Рыцарь переступил порог этой комнаты.
– Она уезжает, – Микаэль не разменивался ни на приветствия, ни на досужие фразы. Да и им оно ни к чему.
Рыцарь моргнул и смотрел на него, будто не понял. Каштановые волосы наконец блестели, были гладко уложены. Лицо все еще бледно, точно после долгой болезни, но он уже не мертвец. Завещание свое он все же не отозвал. Да и дело все же передал Лансу. Ланс не понимает ничего, совсем ничего, ну да это, впрочем, неважно.
– Кто «она»? – спросил его рыцарь.
Микаэль бы ударил его, если б мог.
– Не будь идиотом, прошу. Сольвег уплывает послезавтра. В Измар. Когда вернется – не знаю. Знаю лишь, дурья твоя голова, что отпустишь сейчас, не скажешь ей ничего – тебе ее не видать никогда. Ты на это пойдешь?
Эберт все также молчал, а Микаэль распалялся.
– Что до этой жизни тебя довело, мой любезный, до смерти, до самой могилы? Сколько дней и ночей тебя грызло то, что ты просто подменыш на месте своем, что ты хочешь быть рыцарем? Если ты рыцарь – пойди и скажи ей. Сделай хоть что-нибудь рыцарское, чтобы потом не жалеть.

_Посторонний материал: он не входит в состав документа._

-- ==== Sys2Proof/Syntax.lean ====
section
/-! DEFINITION. Sys2Proof/Syntax.lean: the instructions. One constructor for each row of spec/opcode_table.json:
the 78 sequencer words (09_encoding.md R150, R152), the 114 element, switch and controller words (R144, R148), and
the 124 device events, which have no encoding. A constructor of the first two groups holds exactly the fields that
its encoding admits; a constructor of the last names what the event acts on, and carries any reading that comes from
outside the machine. -/

namespace Sys2Proof

/-- The fields of an element, switch or controller word beside its opcode (R144). -/
structure EFields where
  fmt : BitVec 4
  mod : BitVec 4
  imm : BitVec 8
  tb  : BitVec 20
  ta  : BitVec 20
deriving DecidableEq, Repr, Inhabited

/-- An answer to a request that comes back to its agent: the request's number, and whether DRAM found an uncorrectable error in what it read (R229, R257). -/
structure Reply where
  id  : Nat
  bad : Bool := false
deriving DecidableEq, Repr, Inhabited

/-- To whom a write becomes visible: to all the agents of a die (who = 0), or to one agent or region of it (R95). -/
structure Sight where
  die : Nat
  who : Nat := 0
deriving DecidableEq, Repr, Inhabited

/-- What a turn of start-up finds (R409, R410, R413): what fails in its step, dies of step 6, sectors of steps 7 and 8, of another step anything; the PUF's response, and whether
the seed that it gives passes the helper data's check; and the image of a signed configuration update that takes effect with a start. -/
structure StartIn where
  units  : List Nat := []
  puf    : List Byte := []
  pufOk  : Bool := true
  update : Option (List Byte) := none
deriving DecidableEq, Repr, Inhabited

/-- What the header of a received flit says (R403): its sequence number, the number it acknowledges, and whether the far end has refused the flit after that one. -/
structure FlitIn where
  seq   : Nat
  ack   : Nat
  again : Bool
deriving DecidableEq, Repr, Inhabited

/-- What an exchange of timestamps finds (R404): the rate in ppm toward the far end, the link's latency, and whether the far end is nearer the time master. -/
structure Sync where
  ppm     : Int
  latency : Nat
  nearer  : Bool
deriving DecidableEq, Repr, Inhabited

/-- What a release from a peer writes: 1, 2, 4, 8 or 64 bytes (R97). -/
structure LinkData where
  val : BitVec 512
  len : Nat := 8
deriving DecidableEq, Repr, Inhabited
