-- ==== Sys2Proof/WellFormed.lean ====
section
/-! DEFINITION. Sys2Proof/WellFormed.lean: which field values and targets an instruction may have, from the
instruction chapters' own limits and from 09_encoding.md R144 to R152. A value refused here is one the loader refuses with
condition 1 (a field) or condition 6 (a target) of R153. -/

namespace Sys2Proof

/-- A target of R145: bits [19] V, [18:17] POS, [16:3] CELL, [2:0] PORT. -/
structure Target where
  pos  : Nat
  cell : Nat
  port : Nat
deriving DecidableEq, Repr, Inhabited

/-- The target that 20 bits name, if V = 1 (R145). -/
def Target.ofBits (t : BitVec 20) : Option Target :=
  if t.getLsbD 19 then some { pos := field t 18 17, cell := field t 16 3, port := field t 2 0 } else none

/-- The checks of R145 on one target's own bits: an unused target is all zero, and a halyard target has PORT 0. -/
def targetOk (t : BitVec 20) : Bool :=
  match Target.ofBits t with
  | none => t == 0
  | some g => g.pos != 3 || g.port == 0

namespace EFields

/-- FMT is one of the listed values. -/
def fmtIn (f : EFields) (l : List Nat) : Bool := l.contains f.fmt.toNat
/-- The integer formats (R146). -/
def intFmt (f : EFields) : Bool := f.fmtIn [6, 7, 8, 9, 10, 11, 12]
/-- F32, BF16 and F16. -/
def fpFmt (f : EFields) : Bool := f.fmtIn [0, 1, 2]
def mod0 (f : EFields) : Bool := f.mod == 0
def imm0 (f : EFields) : Bool := f.imm == 0
/-- MOD read as RND (R147). -/
def rnd (f : EFields) : Bool := decide (f.mod.toNat ≤ 5)
/-- MOD read as ORD, with X = 0 (R147). -/
def ord (f : EFields) : Bool := decide (f.mod.toNat ≤ 5)
def lo4 (f : EFields) : Nat := f.imm.toNat % 16
def hi4 (f : EFields) : Nat := f.imm.toNat / 16
/-- Both targets pass R145, a used TGTB needs a used TGTA, and the two differ. -/
def targets (f : EFields) : Bool :=
  targetOk f.ta && targetOk f.tb && ((Target.ofBits f.tb).isNone || ((Target.ofBits f.ta).isSome && f.ta != f.tb))
/-- No target, for an opcode that emits nothing (R145). -/
def noTargets (f : EFields) : Bool := f.ta == 0 && f.tb == 0

end EFields

/-- Elements per lane of a format (R146); 0 for Q4 and the reserved codes. -/
def perLane : Nat → Nat
  | 0 => 1 | 1 => 2 | 2 => 2 | 3 => 4 | 4 => 4 | 6 => 1 | 7 => 2 | 8 => 4 | 9 => 1 | 10 => 2 | 11 => 4 | 12 => 8
  | _ => 0

/-- Width of an element of a format, in bits. -/
def fmtWidth (f : Nat) : Nat := if perLane f = 0 then 0 else 32 / perLane f

/-- The part h that R178 allows for a source and a destination format. -/
def partOk (src dst h : Nat) : Bool :=
  if perLane src ≤ perLane dst then h == 0 else decide (h < perLane src / perLane dst)

/-- The CSR numbers of R285. -/
def csrNumbers : List Nat :=
  [0x000, 0x001, 0x002, 0x003, 0x004, 0x005, 0x006, 0x007, 0x008, 0x010, 0x011, 0x012, 0x013, 0x020, 0x021, 0x022,
   0x030, 0x031]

– Ты думаешь, я это не знаю, – Эберт ответил. – А что, если она вновь погонит меня?
Микаэль шагнул еще ближе.
– Если погонит, значит, быть по сему, – проговорил он сквозь зубы. – Если сердце тебе растолчет, точно в пыль – значит, быть по сему. Если заплачет, скажет, что любит – а потом убежит навсегда – значит, быть по сему. Если вы оба не женитесь, если умрете на другой день после свадьбы – значит, так, идиот, все было задумано свыше. Не тебе это знать, не тебе и менять. Но даю тебе слово, если ты не решишься – значит смерть Каи-Марты была напрасной, значит, жизнь Каи-Марты была напрасной, значит, ты так ничего и не понял.
Южанин подошел к столу и резво набросал что-то на обрывке бумаги. Свернул, запечатал, потянул это рыцарю.
– Корабль я отдал. И корабль, и груз – это все теперь ее, не мое. Но капитан корабля – мой давний приятель. Возьми. Может, хоть это поможет. Возьми. Я прошу, я очень прошу, добрый друг. Хоть раз в жизни не будь идиотом.
Глава XL
Корабль качался, и палуба под ногами – точно живая. Точно конь, и есть у него и жилы, и мышцы, и кровь настоящая, теплая. Борт корабля был горячим от заходящего солнца, она коснулась его рукой и погладила. Руза на прощанье сказала – на корабле нет места платьям. Рузе виднее, и платья подождут до Измара. На ней были узкие штаны из сатина, сверху что-то вроде длинной и плотной туники ниже колена – и много шнурочков. Руза сказала, так женщины ходят в Эльсхане. Что ж, может, так и удобней. Волосы ветер трепал и нещадно, юнга-мальчишка – юный наглец – посоветовал сплести их в тугую косицу. Все правы, а она не против учиться.